WHAT YOU HAVE TO DO:
Repeat the stretch of entries below from the line with "of R204. -/" through the line with "c.dpitch == 1024". Include both ends and add nothing.

DATA:
※

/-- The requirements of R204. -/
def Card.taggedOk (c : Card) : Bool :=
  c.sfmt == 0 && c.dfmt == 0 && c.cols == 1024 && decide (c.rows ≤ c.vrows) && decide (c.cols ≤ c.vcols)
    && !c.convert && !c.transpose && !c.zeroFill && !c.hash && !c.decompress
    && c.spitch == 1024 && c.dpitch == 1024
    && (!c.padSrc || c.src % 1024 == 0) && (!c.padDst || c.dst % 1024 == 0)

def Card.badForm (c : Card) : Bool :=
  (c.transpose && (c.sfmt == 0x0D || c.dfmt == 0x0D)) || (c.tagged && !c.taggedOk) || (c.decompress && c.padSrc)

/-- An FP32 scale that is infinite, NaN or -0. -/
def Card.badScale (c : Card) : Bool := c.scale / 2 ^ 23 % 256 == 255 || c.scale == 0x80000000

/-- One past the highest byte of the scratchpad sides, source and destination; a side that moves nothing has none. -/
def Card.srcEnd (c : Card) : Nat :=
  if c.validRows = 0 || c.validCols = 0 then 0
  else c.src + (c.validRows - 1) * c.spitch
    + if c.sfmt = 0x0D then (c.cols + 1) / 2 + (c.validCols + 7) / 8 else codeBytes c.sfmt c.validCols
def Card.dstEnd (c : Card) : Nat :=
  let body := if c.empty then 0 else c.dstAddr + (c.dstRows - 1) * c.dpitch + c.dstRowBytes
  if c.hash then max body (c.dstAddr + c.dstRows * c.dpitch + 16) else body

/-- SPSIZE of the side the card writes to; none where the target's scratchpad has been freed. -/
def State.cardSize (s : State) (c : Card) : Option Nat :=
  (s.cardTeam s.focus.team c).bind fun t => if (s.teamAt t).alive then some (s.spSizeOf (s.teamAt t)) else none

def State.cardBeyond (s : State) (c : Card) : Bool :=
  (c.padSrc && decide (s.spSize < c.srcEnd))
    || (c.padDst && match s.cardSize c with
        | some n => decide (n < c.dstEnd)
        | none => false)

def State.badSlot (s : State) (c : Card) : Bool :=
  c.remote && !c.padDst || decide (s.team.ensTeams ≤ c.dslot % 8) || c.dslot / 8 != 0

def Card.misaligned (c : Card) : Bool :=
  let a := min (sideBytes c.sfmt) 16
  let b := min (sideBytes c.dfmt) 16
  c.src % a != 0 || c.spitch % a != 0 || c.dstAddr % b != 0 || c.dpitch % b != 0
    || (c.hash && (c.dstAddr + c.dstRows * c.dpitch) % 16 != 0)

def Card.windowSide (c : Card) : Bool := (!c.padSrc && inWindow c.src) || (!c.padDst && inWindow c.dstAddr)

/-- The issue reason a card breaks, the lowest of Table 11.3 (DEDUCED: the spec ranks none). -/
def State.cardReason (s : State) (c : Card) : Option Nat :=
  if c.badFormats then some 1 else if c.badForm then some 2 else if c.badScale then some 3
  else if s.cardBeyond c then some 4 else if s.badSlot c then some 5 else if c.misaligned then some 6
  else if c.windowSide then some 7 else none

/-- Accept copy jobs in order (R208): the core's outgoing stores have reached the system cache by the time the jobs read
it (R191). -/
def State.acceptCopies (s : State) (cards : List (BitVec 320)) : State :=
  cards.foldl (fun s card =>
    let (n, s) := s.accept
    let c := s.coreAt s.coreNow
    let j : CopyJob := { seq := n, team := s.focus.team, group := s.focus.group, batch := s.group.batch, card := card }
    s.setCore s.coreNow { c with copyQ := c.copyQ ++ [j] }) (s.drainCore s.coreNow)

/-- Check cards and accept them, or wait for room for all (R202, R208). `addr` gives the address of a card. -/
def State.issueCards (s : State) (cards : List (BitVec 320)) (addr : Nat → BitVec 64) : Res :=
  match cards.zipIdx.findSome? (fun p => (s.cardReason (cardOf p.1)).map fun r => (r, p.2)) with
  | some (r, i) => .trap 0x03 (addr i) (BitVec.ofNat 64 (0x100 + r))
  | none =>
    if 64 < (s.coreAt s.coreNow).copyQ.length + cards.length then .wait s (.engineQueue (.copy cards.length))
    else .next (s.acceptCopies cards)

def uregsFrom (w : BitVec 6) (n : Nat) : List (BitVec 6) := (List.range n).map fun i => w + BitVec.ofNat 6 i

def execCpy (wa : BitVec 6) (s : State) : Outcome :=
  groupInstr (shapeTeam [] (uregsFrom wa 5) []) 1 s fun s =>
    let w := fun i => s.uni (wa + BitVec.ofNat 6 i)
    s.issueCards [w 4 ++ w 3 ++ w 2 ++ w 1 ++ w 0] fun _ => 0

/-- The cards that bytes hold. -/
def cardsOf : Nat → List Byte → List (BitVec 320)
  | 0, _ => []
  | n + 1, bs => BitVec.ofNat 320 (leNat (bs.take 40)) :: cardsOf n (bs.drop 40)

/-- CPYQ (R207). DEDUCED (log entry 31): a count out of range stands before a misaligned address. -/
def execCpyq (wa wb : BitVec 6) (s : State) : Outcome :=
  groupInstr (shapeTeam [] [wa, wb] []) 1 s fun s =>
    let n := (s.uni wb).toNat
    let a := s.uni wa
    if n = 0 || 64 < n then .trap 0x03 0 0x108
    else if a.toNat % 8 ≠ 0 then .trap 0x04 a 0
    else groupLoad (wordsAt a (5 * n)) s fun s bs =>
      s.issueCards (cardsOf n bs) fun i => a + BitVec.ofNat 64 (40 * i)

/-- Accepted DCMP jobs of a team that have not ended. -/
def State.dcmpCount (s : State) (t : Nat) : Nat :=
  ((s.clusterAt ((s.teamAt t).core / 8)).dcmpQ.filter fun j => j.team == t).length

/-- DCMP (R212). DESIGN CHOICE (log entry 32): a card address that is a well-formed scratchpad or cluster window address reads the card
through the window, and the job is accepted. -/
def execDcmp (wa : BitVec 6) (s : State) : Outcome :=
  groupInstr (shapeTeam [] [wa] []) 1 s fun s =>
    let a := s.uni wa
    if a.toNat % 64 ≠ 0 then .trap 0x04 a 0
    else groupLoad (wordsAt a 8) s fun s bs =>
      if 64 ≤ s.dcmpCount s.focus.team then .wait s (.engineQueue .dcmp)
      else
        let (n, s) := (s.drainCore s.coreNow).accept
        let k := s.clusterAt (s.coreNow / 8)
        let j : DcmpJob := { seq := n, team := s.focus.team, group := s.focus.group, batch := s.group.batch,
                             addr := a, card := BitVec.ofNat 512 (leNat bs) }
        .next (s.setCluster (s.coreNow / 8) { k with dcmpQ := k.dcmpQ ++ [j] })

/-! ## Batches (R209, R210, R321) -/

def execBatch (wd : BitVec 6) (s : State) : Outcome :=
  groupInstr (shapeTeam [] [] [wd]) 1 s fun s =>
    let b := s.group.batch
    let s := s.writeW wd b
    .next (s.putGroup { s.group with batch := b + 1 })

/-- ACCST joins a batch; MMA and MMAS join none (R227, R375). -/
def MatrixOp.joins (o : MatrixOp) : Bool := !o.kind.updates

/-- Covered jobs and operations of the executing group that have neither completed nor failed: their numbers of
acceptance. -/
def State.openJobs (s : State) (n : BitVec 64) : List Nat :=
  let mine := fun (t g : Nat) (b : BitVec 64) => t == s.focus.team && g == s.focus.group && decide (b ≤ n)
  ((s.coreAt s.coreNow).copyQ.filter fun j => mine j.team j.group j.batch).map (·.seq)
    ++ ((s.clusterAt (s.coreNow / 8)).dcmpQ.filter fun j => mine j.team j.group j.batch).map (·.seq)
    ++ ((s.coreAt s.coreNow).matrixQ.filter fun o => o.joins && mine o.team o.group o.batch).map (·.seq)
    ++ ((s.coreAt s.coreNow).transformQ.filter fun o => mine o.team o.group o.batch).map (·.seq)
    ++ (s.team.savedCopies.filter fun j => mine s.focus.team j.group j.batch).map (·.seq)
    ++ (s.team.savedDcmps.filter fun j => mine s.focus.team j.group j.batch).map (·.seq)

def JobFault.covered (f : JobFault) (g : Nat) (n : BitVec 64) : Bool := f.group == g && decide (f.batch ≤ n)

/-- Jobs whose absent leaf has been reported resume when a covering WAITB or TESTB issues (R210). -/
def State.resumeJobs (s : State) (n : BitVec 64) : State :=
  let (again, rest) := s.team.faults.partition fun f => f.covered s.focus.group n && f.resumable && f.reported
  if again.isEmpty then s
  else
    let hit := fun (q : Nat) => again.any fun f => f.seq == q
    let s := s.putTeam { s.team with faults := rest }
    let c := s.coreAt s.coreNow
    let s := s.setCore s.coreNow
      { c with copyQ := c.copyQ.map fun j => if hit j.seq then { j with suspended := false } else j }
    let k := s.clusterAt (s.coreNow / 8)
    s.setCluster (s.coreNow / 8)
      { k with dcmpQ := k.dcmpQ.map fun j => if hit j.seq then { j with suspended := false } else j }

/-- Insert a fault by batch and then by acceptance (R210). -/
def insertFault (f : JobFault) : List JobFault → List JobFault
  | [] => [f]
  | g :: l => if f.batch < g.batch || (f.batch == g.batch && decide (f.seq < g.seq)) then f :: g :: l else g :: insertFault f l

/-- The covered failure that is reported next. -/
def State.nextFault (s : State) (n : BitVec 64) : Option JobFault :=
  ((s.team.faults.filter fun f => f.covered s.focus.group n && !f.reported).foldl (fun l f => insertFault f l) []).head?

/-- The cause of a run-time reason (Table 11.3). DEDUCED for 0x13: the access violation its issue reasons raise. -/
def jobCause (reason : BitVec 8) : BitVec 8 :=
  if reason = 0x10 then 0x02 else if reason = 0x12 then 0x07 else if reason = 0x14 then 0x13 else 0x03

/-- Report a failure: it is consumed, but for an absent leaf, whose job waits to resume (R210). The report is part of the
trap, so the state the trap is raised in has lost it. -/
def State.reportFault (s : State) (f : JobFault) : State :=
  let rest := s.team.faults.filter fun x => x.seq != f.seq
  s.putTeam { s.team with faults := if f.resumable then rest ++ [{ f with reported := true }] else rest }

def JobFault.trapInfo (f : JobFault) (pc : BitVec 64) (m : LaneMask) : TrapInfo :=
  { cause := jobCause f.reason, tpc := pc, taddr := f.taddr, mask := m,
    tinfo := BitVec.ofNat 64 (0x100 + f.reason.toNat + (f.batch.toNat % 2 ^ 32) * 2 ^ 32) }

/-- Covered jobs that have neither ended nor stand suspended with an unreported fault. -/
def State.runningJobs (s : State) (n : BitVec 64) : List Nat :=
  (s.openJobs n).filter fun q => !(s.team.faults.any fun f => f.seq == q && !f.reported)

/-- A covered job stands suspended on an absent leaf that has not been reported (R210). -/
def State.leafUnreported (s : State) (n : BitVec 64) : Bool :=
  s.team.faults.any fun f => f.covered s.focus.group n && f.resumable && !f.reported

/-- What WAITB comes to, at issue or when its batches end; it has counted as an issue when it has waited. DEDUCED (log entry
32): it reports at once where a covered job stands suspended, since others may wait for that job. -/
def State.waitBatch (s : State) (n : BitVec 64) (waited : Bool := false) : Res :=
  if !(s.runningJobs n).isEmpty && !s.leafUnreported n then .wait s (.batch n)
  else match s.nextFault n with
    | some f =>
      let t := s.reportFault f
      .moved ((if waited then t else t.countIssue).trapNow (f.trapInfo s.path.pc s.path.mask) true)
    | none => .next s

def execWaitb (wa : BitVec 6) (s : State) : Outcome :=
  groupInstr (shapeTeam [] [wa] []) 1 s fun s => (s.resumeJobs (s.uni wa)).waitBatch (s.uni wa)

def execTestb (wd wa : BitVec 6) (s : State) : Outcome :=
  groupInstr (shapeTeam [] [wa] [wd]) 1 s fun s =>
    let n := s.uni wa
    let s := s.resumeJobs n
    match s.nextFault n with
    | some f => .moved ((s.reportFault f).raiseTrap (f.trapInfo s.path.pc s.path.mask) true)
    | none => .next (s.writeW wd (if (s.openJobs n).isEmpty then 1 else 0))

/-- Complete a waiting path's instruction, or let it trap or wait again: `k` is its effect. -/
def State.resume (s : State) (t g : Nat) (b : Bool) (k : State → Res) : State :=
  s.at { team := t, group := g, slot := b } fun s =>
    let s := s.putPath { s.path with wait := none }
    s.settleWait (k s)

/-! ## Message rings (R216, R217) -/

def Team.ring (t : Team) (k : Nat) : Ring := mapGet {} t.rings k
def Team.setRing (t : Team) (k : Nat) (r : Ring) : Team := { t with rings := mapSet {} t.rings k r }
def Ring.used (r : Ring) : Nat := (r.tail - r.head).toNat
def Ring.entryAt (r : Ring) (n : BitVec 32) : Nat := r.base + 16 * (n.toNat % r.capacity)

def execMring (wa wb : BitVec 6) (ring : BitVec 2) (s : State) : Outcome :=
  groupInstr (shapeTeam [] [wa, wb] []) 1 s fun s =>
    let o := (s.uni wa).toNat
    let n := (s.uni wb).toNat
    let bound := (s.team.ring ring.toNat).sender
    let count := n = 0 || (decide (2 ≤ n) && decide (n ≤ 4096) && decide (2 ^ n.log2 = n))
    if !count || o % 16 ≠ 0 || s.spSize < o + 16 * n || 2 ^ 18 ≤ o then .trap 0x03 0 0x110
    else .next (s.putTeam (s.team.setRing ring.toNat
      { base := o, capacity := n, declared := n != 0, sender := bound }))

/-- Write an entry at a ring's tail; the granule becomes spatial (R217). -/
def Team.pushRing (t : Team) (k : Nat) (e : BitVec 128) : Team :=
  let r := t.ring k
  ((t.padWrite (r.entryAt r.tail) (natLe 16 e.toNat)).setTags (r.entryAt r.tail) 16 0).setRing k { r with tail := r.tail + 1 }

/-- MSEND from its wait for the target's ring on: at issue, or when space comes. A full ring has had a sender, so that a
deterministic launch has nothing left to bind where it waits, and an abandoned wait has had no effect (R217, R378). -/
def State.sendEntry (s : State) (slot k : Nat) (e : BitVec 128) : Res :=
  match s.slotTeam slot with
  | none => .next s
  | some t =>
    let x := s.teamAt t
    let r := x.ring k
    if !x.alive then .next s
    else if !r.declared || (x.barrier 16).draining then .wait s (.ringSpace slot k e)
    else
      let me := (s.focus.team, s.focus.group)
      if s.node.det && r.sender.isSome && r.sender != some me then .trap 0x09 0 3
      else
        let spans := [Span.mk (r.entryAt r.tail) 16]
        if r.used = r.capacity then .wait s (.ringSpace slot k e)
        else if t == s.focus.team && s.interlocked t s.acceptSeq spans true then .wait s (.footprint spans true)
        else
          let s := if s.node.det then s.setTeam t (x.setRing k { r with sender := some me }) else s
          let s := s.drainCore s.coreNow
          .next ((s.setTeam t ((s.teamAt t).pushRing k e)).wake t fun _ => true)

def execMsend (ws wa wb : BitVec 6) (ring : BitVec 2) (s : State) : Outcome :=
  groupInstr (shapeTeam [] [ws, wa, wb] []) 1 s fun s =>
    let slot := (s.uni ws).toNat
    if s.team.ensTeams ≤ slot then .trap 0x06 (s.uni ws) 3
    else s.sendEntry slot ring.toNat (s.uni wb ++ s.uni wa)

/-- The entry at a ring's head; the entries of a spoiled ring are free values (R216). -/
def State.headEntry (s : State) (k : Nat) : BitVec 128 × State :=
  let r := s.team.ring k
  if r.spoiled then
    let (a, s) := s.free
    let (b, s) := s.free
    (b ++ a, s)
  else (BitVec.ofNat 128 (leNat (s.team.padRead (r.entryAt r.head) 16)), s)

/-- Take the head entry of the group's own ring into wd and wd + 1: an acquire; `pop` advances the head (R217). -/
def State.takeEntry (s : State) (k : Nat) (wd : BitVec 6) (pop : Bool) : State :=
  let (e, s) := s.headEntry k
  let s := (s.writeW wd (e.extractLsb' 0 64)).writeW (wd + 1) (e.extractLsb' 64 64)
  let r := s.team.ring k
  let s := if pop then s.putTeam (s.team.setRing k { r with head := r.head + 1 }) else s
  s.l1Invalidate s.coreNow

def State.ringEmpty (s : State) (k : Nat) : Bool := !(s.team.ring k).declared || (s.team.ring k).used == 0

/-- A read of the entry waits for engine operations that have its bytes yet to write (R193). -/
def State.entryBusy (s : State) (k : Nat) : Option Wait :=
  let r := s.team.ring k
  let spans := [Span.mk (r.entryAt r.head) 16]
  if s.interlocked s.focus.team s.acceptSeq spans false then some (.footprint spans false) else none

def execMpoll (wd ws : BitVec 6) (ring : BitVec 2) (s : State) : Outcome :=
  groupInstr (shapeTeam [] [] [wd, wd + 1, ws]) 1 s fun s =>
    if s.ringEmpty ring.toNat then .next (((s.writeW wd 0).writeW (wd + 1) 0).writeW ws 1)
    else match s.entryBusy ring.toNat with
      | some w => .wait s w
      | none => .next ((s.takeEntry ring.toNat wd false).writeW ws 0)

※

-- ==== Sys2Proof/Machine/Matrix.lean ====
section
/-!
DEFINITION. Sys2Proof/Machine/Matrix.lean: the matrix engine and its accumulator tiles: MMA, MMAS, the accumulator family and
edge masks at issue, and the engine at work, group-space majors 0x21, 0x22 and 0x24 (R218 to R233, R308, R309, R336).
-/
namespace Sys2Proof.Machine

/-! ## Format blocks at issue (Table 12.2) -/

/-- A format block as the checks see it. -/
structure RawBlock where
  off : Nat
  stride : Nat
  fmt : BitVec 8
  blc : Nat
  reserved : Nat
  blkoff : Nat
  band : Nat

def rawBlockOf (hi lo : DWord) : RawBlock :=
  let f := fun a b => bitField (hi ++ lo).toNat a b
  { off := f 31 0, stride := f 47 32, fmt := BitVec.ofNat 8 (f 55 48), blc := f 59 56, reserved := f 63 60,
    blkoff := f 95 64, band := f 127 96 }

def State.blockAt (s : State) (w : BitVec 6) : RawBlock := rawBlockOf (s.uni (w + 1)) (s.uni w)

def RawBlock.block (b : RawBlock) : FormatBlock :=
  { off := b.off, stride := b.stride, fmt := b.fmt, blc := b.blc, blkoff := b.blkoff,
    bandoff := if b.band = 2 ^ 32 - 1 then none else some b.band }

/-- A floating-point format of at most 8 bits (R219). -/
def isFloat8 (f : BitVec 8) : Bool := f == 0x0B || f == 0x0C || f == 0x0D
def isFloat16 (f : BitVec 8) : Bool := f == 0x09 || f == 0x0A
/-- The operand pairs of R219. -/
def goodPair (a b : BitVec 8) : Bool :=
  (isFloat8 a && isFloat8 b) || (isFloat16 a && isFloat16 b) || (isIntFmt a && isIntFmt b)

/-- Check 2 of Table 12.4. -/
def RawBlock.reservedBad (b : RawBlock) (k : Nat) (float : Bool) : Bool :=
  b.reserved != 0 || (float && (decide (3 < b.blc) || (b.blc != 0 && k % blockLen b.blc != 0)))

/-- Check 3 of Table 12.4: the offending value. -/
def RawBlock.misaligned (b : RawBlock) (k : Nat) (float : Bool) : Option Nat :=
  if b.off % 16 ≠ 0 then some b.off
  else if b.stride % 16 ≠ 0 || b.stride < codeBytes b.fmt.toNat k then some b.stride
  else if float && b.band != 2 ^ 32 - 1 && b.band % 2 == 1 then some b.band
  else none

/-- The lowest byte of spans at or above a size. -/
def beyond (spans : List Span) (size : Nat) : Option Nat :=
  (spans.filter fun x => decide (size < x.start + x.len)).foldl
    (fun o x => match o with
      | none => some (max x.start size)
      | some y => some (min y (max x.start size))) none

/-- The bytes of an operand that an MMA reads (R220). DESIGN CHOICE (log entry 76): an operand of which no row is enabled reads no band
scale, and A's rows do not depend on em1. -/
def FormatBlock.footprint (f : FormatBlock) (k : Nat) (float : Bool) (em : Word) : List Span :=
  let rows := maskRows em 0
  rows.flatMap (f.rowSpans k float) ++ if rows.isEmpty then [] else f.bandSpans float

※

SOLVED PROBLEM:
/-- The requirements of R204. -/
def Card.taggedOk (c : Card) : Bool :=
  c.sfmt == 0 && c.dfmt == 0 && c.cols == 1024 && decide (c.rows ≤ c.vrows) && decide (c.cols ≤ c.vcols)
    && !c.convert && !c.transpose && !c.zeroFill && !c.hash && !c.decompress
    && c.spitch == 1024 && c.dpitch == 1024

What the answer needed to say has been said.